▸ **ABOUT THIS TASK**:
Lines before the one containing "s.responses := rfl" are to be left out; that line and every line after it, through the last line below, are to be reproduced exactly.

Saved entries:
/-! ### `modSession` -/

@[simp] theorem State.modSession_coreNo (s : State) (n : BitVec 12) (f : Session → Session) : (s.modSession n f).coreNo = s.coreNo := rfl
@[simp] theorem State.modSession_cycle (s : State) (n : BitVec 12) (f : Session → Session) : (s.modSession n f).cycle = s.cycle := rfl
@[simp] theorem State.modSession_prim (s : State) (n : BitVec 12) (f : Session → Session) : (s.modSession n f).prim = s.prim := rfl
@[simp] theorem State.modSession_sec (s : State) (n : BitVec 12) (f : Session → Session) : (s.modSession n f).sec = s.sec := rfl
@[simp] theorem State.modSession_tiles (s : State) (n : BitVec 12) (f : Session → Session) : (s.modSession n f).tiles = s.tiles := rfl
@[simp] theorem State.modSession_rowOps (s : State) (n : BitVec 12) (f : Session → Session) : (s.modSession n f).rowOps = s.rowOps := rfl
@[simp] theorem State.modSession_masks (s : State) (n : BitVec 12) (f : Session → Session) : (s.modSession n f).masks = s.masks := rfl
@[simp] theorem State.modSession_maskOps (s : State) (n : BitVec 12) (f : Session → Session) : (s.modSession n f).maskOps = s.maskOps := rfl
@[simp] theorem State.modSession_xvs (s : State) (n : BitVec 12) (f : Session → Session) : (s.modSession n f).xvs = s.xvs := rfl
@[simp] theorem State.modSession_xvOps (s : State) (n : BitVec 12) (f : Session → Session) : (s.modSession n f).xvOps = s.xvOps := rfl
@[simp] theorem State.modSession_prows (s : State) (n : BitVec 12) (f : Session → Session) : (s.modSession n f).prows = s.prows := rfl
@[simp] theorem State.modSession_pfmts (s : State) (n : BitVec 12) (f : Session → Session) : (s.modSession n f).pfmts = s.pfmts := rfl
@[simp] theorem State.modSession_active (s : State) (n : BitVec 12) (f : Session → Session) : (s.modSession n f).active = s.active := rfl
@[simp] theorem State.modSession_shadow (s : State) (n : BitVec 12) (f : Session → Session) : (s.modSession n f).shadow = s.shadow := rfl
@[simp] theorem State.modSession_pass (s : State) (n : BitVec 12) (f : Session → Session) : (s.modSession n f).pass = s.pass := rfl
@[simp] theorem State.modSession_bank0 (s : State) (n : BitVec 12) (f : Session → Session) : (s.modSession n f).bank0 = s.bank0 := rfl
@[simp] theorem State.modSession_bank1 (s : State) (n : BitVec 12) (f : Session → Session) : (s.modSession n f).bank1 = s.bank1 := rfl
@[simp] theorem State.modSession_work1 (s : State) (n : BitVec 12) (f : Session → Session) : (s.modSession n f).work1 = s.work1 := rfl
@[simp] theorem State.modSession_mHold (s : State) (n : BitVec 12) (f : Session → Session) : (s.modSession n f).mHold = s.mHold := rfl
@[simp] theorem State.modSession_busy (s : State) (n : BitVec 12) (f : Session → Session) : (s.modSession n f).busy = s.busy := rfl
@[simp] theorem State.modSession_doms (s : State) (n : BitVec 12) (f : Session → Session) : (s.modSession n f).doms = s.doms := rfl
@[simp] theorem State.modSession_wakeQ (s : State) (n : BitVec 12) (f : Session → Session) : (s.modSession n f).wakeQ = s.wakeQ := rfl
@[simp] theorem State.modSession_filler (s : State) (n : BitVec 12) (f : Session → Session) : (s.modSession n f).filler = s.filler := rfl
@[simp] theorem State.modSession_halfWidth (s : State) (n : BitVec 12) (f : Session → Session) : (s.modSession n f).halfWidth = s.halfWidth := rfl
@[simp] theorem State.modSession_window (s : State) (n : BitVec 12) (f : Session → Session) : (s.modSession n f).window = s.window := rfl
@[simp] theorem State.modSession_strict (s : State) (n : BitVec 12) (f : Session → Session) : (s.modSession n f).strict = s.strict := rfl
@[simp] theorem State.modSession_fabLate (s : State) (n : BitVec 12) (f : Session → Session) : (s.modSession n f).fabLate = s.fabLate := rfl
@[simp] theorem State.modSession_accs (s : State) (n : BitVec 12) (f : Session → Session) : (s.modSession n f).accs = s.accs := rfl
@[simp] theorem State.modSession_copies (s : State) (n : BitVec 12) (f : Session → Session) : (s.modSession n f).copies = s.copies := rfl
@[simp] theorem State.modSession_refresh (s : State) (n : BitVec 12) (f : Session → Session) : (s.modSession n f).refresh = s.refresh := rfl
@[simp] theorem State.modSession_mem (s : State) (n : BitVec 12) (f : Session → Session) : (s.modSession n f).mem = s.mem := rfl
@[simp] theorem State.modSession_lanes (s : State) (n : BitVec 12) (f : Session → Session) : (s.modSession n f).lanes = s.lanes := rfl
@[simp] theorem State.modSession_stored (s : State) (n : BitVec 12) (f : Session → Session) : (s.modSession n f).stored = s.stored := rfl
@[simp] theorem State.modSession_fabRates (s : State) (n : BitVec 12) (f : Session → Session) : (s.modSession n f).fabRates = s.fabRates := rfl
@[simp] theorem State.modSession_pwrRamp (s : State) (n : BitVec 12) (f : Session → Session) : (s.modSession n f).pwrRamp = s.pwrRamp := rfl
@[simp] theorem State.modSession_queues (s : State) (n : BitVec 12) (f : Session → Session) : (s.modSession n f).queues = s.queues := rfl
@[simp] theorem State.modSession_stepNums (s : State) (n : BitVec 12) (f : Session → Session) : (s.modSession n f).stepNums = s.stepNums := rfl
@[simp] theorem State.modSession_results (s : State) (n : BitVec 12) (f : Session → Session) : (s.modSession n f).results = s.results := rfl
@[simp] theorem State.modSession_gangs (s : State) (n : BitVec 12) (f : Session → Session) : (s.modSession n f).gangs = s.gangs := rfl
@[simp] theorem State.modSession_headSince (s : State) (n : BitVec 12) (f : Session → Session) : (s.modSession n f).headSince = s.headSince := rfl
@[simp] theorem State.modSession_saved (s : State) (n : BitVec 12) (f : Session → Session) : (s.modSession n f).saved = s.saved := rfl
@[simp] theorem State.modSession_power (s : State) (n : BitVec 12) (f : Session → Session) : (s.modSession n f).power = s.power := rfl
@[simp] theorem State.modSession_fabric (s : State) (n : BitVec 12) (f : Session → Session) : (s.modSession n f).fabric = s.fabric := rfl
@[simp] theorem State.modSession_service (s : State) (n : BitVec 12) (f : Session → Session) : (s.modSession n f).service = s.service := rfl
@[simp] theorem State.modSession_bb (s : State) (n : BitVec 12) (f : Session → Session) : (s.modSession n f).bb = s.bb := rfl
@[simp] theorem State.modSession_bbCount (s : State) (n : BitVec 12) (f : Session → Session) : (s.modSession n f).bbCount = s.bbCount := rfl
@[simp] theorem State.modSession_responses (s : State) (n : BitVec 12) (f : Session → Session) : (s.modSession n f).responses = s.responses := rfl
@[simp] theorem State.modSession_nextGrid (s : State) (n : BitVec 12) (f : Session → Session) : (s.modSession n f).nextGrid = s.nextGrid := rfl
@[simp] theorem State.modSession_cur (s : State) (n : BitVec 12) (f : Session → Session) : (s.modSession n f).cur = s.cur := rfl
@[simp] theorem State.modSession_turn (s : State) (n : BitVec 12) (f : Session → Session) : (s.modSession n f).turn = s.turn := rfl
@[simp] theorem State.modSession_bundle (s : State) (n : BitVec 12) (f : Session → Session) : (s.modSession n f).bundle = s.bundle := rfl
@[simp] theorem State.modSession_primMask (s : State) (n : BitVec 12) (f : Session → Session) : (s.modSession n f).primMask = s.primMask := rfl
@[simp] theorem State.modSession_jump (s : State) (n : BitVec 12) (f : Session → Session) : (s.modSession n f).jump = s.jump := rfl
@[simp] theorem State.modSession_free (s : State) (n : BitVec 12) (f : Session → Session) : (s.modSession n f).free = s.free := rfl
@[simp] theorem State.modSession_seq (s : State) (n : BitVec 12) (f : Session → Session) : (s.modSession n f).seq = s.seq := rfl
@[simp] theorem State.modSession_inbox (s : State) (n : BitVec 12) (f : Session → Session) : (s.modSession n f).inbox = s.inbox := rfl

▸ **COMPLETED EXERCISE**:
@[simp] theorem State.modSession_responses (s : State) (n : BitVec 12) (f : Session → Session) : (s.modSession n f).responses = s.responses := rfl
@[simp] theorem State.modSession_nextGrid (s : State) (n : BitVec 12) (f : Session → Session) : (s.modSession n f).nextGrid = s.nextGrid := rfl
@[simp] theorem State.modSession_cur (s : State) (n : BitVec 12) (f : Session → Session) : (s.modSession n f).cur = s.cur := rfl
@[simp] theorem State.modSession_turn (s : State) (n : BitVec 12) (f : Session → Session) : (s.modSession n f).turn = s.turn := rfl
@[simp] theorem State.modSession_bundle (s : State) (n : BitVec 12) (f : Session → Session) : (s.modSession n f).bundle = s.bundle := rfl
@[simp] theorem State.modSession_primMask (s : State) (n : BitVec 12) (f : Session → Session) : (s.modSession n f).primMask = s.primMask := rfl
@[simp] theorem State.modSession_jump (s : State) (n : BitVec 12) (f : Session → Session) : (s.modSession n f).jump = s.jump := rfl
@[simp] theorem State.modSession_free (s : State) (n : BitVec 12) (f : Session → Session) : (s.modSession n f).free = s.free := rfl
@[simp] theorem State.modSession_seq (s : State) (n : BitVec 12) (f : Session → Session) : (s.modSession n f).seq = s.seq := rfl
@[simp] theorem State.modSession_inbox (s : State) (n : BitVec 12) (f : Session → Session) : (s.modSession n f).inbox = s.inbox := rfl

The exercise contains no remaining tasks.